Recently had a client test KVM / oVirt as an alternative virtual environment. During testing we noticed that ClusterXL was repeatedly failing or just not forming a cluster. The active member could not detect the standby members status.
Debug ClusterXL output
;28Aug2018 14:50:31.269123;[cpu_6];[fw4_1];FW-1: check_other_machine_activity: calling fwldbcast_died for ID 0;
;28Aug2018 14:50:31.269138;[cpu_6];[fw4_1];FW-1: fwha_notify_interface: IF_IP_BY_HANDLE(ffff81023de270c0, 1)=10.121.47.131;
;28Aug2018 14:50:31.269145;[cpu_6];[fw4_1];FW-1: fwha_notify_interface: IF_IP_BY_HANDLE(ffff81023d856440, 2)=10.121.34.131;
;28Aug2018 14:50:31.269151;[cpu_6];[fw4_1];FW-1: fwha_notify_interface: IF_IP_BY_HANDLE(ffff81023d54fc40, 3)=10.121.36.131;
;28Aug2018 14:50:31.369011;[cpu_6];[fw4_1];FW-1: check_other_machine_activity: calling fwldbcast_died for ID 0;
;28Aug2018 14:50:31.469934;[cpu_6];[fw4_1];FW-1: check_other_machine_activity: calling fwldbcast_died for ID 0;
;28Aug2018 14:50:31.570847;[cpu_6];[fw4_1];FW-1: check_other_machine_activity: calling fwldbcast_died for ID 0;
;28Aug2018 14:50:31.670768;[cpu_6];[fw4_1];FW-1: fwha_report_id_problem_status: State (DOWN) reported by device Interface Active Check (non-blocking) (ID 1 time 85773.7);
;28Aug2018 14:50:31.670773;[cpu_6];[fw4_1];FW-1: id_blocking_state: check (0) (1) (4) ;
;28Aug2018 14:50:31.670774;[cpu_6];[fw4_1];FW-1: id_blocking_state: check (1) (1) (4) ;
;28Aug2018 14:50:31.670775;[cpu_6];[fw4_1];FW-1: id_blocking_state: check (2) (1) (4) ;
;28Aug2018 14:50:31.670776;[cpu_6];[fw4_1];FW-1: id_blocking_state: check (3) (1) (4) ;
;28Aug2018 14:50:31.670778;[cpu_6];[fw4_1];FW-1: id_blocking_state: check (4) (1) (4) ;
;28Aug2018 14:50:31.670779;[cpu_6];[fw4_1];FW-1: fwha_report_id_problem_status: Blocking state (ACTIVE) not changed by state DOWN from Interface Active Check (ID 1);
;28Aug2018 14:50:31.670788;[cpu_6];[fw4_1];FW-1: check_other_machine_activity: calling fwldbcast_died for ID 0;
;28Aug2018 14:50:31.770675;[cpu_6];[fw4_1];FW-1: check_other_machine_activity: calling fwldbcast_died for ID 0;
;28Aug2018 14:50:31.870573;[cpu_6];[fw4_1];FW-1: check_other_machine_activity: calling fwldbcast_died for ID 0;
;28Aug2018 14:50:31.970513;[cpu_6];[fw4_1];FW-1: check_other_machine_activity: calling fwldbcast_died for ID 0;
From a testing point of view we looked at a number of things including moving the 2 members to the same physical host device. Nothing resolved this inconsistency. We finally were looking at the switching network environment and noted that the MAC's we were trying to communicate with were either not listed in the MAC address table or not pointing to where they should be.

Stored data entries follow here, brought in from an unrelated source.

-- ==== Sys2Proof/Laws/KeptItems.lean ====
section
/-! SUPPORT. What items, the host interface and the operations of Kevenlink and sensor ports keep (see Kept.lean). -/

namespace Sys2Proof.Machine

set_option Elab.async false

set_option linter.unusedVariables false

variable {kf : Facets} {z0 : State}

theorem State.modItem_kept {st : State} {num : Nat} {f : Started → Started} (h_st : Kept kf z0 st) :
    Kept kf z0 (State.modItem st num f) := by
  unfold State.modItem
  with_reducible repeat' first
    | assumption
    | (extract_lets +onlyGivenNames x; clear_value x)
    | fail_if_no_progress (refine Kept.upd ?_)

theorem State.endItem_kept {st : State} {num status cmdStatus detail : Nat} (h_st : Kept kf z0 st) :
    Kept kf z0 (State.endItem st num status cmdStatus detail) := by
  unfold State.endItem
  with_reducible repeat' first
    | assumption
    | (extract_lets +onlyGivenNames x; first
        | (refine Kept.cut kf z0 x ?_ (fun hx => ?_) <;> [subst x; clear_value x])
        | clear_value x)
    | apply State.modItem_kept
    | fail_if_no_progress (refine Kept.upd ?_)

theorem State.onItemIf_kept {st : State} {it : Item} {op : Nat} {ok : Started → Bool} {f : Started → State → State}
    (h_st : Kept kf z0 st) (h_f : ∀ v0 v1, Kept kf z0 v1 → Kept kf z0 (f v0 v1)) :
    KeptOut kf z0 (State.onItemIf st it op ok f) := by
  unfold State.onItemIf
  with_reducible repeat' first
    | assumption
    | apply State.modItem_kept
    | apply h_f
    | apply Kept.ite
    | apply KeptOut.next
    | split

theorem State.onItem_kept {st : State} {it : Item} {op : Nat} {f : Started → State → State} (h_st : Kept kf z0 st)
    (h_f : ∀ v0 v1, Kept kf z0 v1 → Kept kf z0 (f v0 v1)) :
    KeptOut kf z0 (State.onItem st it op f) := by
  unfold State.onItem
  with_reducible repeat' first
    | assumption
    | apply State.onItemIf_kept

theorem State.abandonSlot_kept {st : State} {fn s status : Nat} (h_st : Kept kf z0 st) :
    Kept kf z0 (State.abandonSlot st fn s status) := by
  unfold State.abandonSlot
  with_reducible repeat' first
    | assumption
    | refine fun _ _ (_ : Kept _ _ _) => ?_
    | apply State.endItem_kept
    | apply Kept.foldl

theorem State.tellerItems_kept {st : State} {fn s : Nat} (h_st : Kept kf z0 st) (hregs : ¬kf.regs) :
    Kept kf z0 (State.tellerItems st fn s) := by
  unfold State.tellerItems
  with_reducible repeat' first
    | assumption
    | apply State.wf_kept

theorem State.startItem_kept {st : State} {it : Item} {fn s : Nat} (h_st : Kept kf z0 st) :
    Kept kf z0 (State.startItem st it fn s).2 := by
  unfold State.startItem
  with_reducible repeat' first
    | assumption
    | (extract_lets +onlyGivenNames x; clear_value x)
    | dsimp only
    | fail_if_no_progress (refine Kept.upd ?_)

theorem State.cqPut_kept {st : State} {c : Nat} {bytes : List Byte} (h_st : Kept kf z0 st) (hregs : ¬kf.regs) :
    Kept kf z0 (State.cqPut st c bytes) := by
  unfold State.cqPut
  with_reducible repeat' first
    | assumption
    | (extract_lets +onlyGivenNames x; clear_value x)
    | apply State.dmaWrite_kept
    | apply State.wf_kept

theorem State.afterRecord_kept {st : State} {x : Started} {c : Nat} (h_st : Kept kf z0 st) (hregs : ¬kf.regs)
    (hmesh : ¬kf.mesh) :
    Kept kf z0 (State.afterRecord st x c) := by
  unfold State.afterRecord
  with_reducible repeat' first
    | assumption
    | (extract_lets +onlyGivenNames x; first
        | (refine Kept.cut kf z0 x ?_ (fun hx => ?_) <;> [subst x; clear_value x])
        | clear_value x)
    | apply State.add_kept
    | apply State.msix_kept
    | apply State.notice_kept
    | apply State.send_kept
    | apply State.track_kept
    | apply State.wf_kept
    | apply Kept.ite
    | fail_if_no_progress (refine Kept.upd ?_)

theorem State.completeItem_kept {st : State} {x : Started} (h_st : Kept kf z0 st) (hregs : ¬kf.regs)
    (hmesh : ¬kf.mesh) :
    Kept kf z0 (State.completeItem st x) := by
  unfold State.completeItem
  with_reducible repeat' first
    | assumption
    | (extract_lets +onlyGivenNames x; first
        | (refine Kept.cut kf z0 x ?_ (fun hx => ?_) <;> [subst x; clear_value x])
        | clear_value x)
    | apply State.add_kept
    | apply State.addSat_kept
    | apply State.afterRecord_kept
    | apply State.cqPut_kept
    | apply Kept.ite
    | fail_if_no_progress (refine Kept.upd ?_)

theorem State.drainWaiting_kept {st : State} {c y0 : Nat} (h_st : Kept kf z0 st) (hregs : ¬kf.regs)
    (hmesh : ¬kf.mesh) :
    Kept kf z0 (State.drainWaiting st c y0) := by
  induction y0 generalizing st c <;> unfold State.drainWaiting
  on_goal 2 => rename_i ih
  all_goals with_reducible repeat' first
    | assumption
    | (extract_lets +onlyGivenNames x; clear_value x)
    | apply State.afterRecord_kept
    | apply State.cqPut_kept
    | apply ih
    | apply Kept.ite
    | dsimp only
    | fail_if_no_progress (refine Kept.upd ?_)
    | split

theorem State.dropWaiting_kept {st : State} {c : Nat} (h_st : Kept kf z0 st) (hregs : ¬kf.regs) :
    Kept kf z0 (State.dropWaiting st c) := by
  unfold State.dropWaiting
  with_reducible repeat' first
    | assumption
    | (extract_lets +onlyGivenNames x; first
        | (refine Kept.cut kf z0 x ?_ (fun hx => ?_) <;> [subst x; clear_value x])
        | clear_value x)
    | apply State.add_kept
    | apply Kept.ite
    | fail_if_no_progress (refine Kept.upd ?_)

theorem State.waitFor_kept {st : State} {key : Nat} {it : Item} (h_st : Kept kf z0 st) (hmesh : ¬kf.mesh) :
    Kept kf z0 (State.waitFor st key it) := by
  unfold State.waitFor
  with_reducible repeat' first
    | assumption
    | (extract_lets +onlyGivenNames x; first
        | (refine Kept.cut kf z0 x ?_ (fun hx => ?_) <;> [subst x; clear_value x])
        | clear_value x)
    | apply State.send_kept
    | apply State.setQueue_kept
    | apply Kept.ite

theorem State.waitAt_kept {st : State} {key : Nat} {y0 : Head} (h_st : Kept kf z0 st) (hmesh : ¬kf.mesh) :
    Kept kf z0 (State.waitAt st key y0) := by
  unfold State.waitAt
  with_reducible repeat' first
    | assumption
    | apply State.waitFor_kept
    | split

theorem State.headWait_kept {st : State} {key : Nat} (h_st : Kept kf z0 st) (hmesh : ¬kf.mesh) :
    Kept kf z0 (State.headWait st key) := by
  unfold State.headWait
  with_reducible repeat' first
    | assumption
    | apply State.waitAt_kept

theorem State.consume_kept {st : State} {key m : Nat} (h_st : Kept kf z0 st) (hregs : ¬kf.regs) (hmesh : ¬kf.mesh) :
    Kept kf z0 (State.consume st key m) := by
  unfold State.consume
  with_reducible repeat' first
    | assumption
    | (extract_lets +onlyGivenNames x; first
        | (refine Kept.cut kf z0 x ?_ (fun hx => ?_) <;> [subst x; clear_value x])
        | clear_value x)
    | apply State.headWait_kept
    | apply State.setQueue_kept
    | apply State.wf_kept

theorem State.fetchFail_kept {st : State} {num status detail : Nat} (h_st : Kept kf z0 st) :
    Kept kf z0 (State.fetchFail st num status detail) := by
  unfold State.fetchFail
  with_reducible repeat' first
    | assumption
    | apply State.modItem_kept

theorem State.fetchSettle_kept {st : State} {num : Nat} (h_st : Kept kf z0 st) :
    Kept kf z0 (State.fetchSettle st num) := by
  unfold State.fetchSettle
  with_reducible repeat' first
    | assumption
    | apply State.endItem_kept
    | apply Kept.ite
    | split

theorem State.fetchAsk_kept {st : State} {num y0 : Nat} (h_st : Kept kf z0 st) :
    Kept kf z0 (State.fetchAsk st num y0) := by
  induction y0 generalizing st num <;> unfold State.fetchAsk
  on_goal 2 => rename_i ih
  all_goals with_reducible repeat' first
    | assumption
    | apply State.dmaRead_kept
    | apply State.modItem_kept
    | apply ih
    | apply Kept.ite
    | dsimp only
    | split

theorem State.fetchSend_kept {st : State} {num y0 : Nat} (h_st : Kept kf z0 st) (hregs : ¬kf.regs)
    (hmesh : ¬kf.mesh) (hleases : ¬kf.leases) :
    Kept kf z0 (State.fetchSend st num y0) := by
  induction y0 generalizing st num <;> unfold State.fetchSend
  on_goal 2 => rename_i ih
  all_goals with_reducible repeat' first
    | assumption
    | apply State.modItem_kept
    | apply State.sendDeposit_kept
    | apply ih
    | apply Kept.ite
    | dsimp only
    | split

theorem State.dmaOne_kept {st : State} {f : Nat} (h_st : Kept kf z0 st) :
    Kept kf z0 (State.dmaOne st f) := by
  unfold State.dmaOne
  with_reducible repeat' first
    | assumption
    | apply State.fetchAsk_kept
    | apply State.pump_kept
    | apply Kept.ite
    | dsimp only
    | fail_if_no_progress (refine Kept.upd ?_)
    | split

theorem State.dmaUnit_kept {st : State} {f : Nat} {y0 : Nat} (h_st : Kept kf z0 st) :
    Kept kf z0 (State.dmaUnit st f y0) := by
  induction y0 generalizing st f <;> unfold State.dmaUnit
  on_goal 2 => rename_i ih
  all_goals with_reducible repeat' first
    | assumption
    | apply State.dmaOne_kept
    | apply ih
    | apply Kept.ite
    | dsimp only
    | fail_if_no_progress (refine Kept.upd ?_)
    | split

theorem State.dmaRounds_kept {st : State} {y0 : Nat} (h_st : Kept kf z0 st) :
    Kept kf z0 (State.dmaRounds st y0) := by
  induction y0 generalizing st <;> unfold State.dmaRounds
  on_goal 2 => rename_i ih
  all_goals with_reducible repeat' first
    | assumption
    | apply State.dmaUnit_kept
    | apply ih
    | apply Kept.ite
    | dsimp only
    | fail_if_no_progress (refine Kept.upd ?_)
    | split

theorem State.fetchMove_kept {st : State} {num : Nat} (h_st : Kept kf z0 st) (hregs : ¬kf.regs)
    (hmesh : ¬kf.mesh) (hleases : ¬kf.leases) :
    Kept kf z0 (State.fetchMove st num) := by
  unfold State.fetchMove
  with_reducible repeat' first
    | assumption
    | (extract_lets +onlyGivenNames x; first
        | (refine Kept.cut kf z0 x ?_ (fun hx => ?_) <;> [subst x; clear_value x])
        | (refine Kept.cut kf z0 x.1 ?_ (fun hx => ?_) <;> [subst x; clear_value x])
        | (refine Kept.cut kf z0 x.2 ?_ (fun hx => ?_) <;> [subst x; clear_value x])
        | (refine Kept.cut kf z0 x.2.2 ?_ (fun hx => ?_) <;> [subst x; clear_value x])
        | (refine Kept.cutF kf z0 x ?_ (fun hF => ?_) <;> [subst x; clear_value x])
        | (refine Kept.cutF₁ kf z0 x ?_ (fun hF => ?_) <;> [subst x; clear_value x])
        | (refine Kept.cutF₂ kf z0 x ?_ (fun hF => ?_) <;> [subst x; clear_value x])
        | (refine Kept.cutP kf z0 x ?_ (fun hF => ?_) <;> [subst x; clear_value x])
        | (refine Kept.cutA kf z0 x ?_ (fun hF => ?_) <;> [subst x; clear_value x])
        | (have : x.fuses = x.fuses := (by rfl); clear this; subst x)
        | clear_value x)
    | apply State.draw_kept
    | apply State.fetchFail_kept
    | apply State.fetchSend_kept
    | apply State.fetchSettle_kept
    | apply hF
    | apply Kept.ite
    | intro _
    | dsimp only
    | fail_if_no_progress (refine Kept.upd ?_)
    | split

theorem State.fetchPump_kept {st : State} {num : Nat} (h_st : Kept kf z0 st) (hregs : ¬kf.regs)
    (hmesh : ¬kf.mesh) (hleases : ¬kf.leases) :
    Kept kf z0 (State.fetchPump st num) := by
  unfold State.fetchPump
  with_reducible repeat' first
    | assumption
    | apply State.dmaRounds_kept
    | apply State.fetchMove_kept
    | apply Kept.ite
    | dsimp only
    | fail_if_no_progress (refine Kept.upd ?_)
    | split

theorem State.fetchAnswer_kept {st : State} {num units : Nat} {res : Option Nat} (h_st : Kept kf z0 st)
    (hregs : ¬kf.regs) (hmesh : ¬kf.mesh) (hleases : ¬kf.leases) :
    Kept kf z0 (State.fetchAnswer st num units res) := by
  unfold State.fetchAnswer
  with_reducible repeat' first
    | assumption
    | (extract_lets +onlyGivenNames x; refine Kept.cut kf z0 x ?_ (fun hx => ?_) <;> [subst x; clear_value x])
    | apply State.fetchFail_kept
    | apply State.fetchPump_kept
    | apply State.modItem_kept
    | split

theorem State.dmaPump_kept {kf : Facets} {z0 st : State} (h_st : Kept kf z0 st) (hregs : ¬kf.regs) (hmesh : ¬kf.mesh)
    (hleases : ¬kf.leases) :
    Kept kf z0 (State.dmaPump st) := by
  unfold State.dmaPump
  with_reducible repeat' first
    | assumption
    | refine fun _ _ (_ : Kept _ _ _) => ?_
    | apply State.dmaRounds_kept
    | apply State.fetchMove_kept
    | apply Kept.foldl
    | apply Kept.ite

theorem State.drainFunc_kept {st : State} {f : Nat} (h_st : Kept kf z0 st) (hregs : ¬kf.regs) (hmesh : ¬kf.mesh) :
    Kept kf z0 (State.drainFunc st f) := by
  unfold State.drainFunc
  with_reducible repeat' first
    | assumption
    | refine fun _ _ (_ : Kept _ _ _) => ?_
    | (extract_lets +onlyGivenNames x; clear_value x)
    | apply State.drainWaiting_kept
    | apply Kept.foldl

Testing lead us to look at anti spoofing capabilities of oVirt. oVirt and for that matter most hypervisors KVM or otherwise enable an anti MAC spoofing rule to prevent one VM from taking over the traffic of another VM. In our case with clustering that is exactly what we wanted to happen.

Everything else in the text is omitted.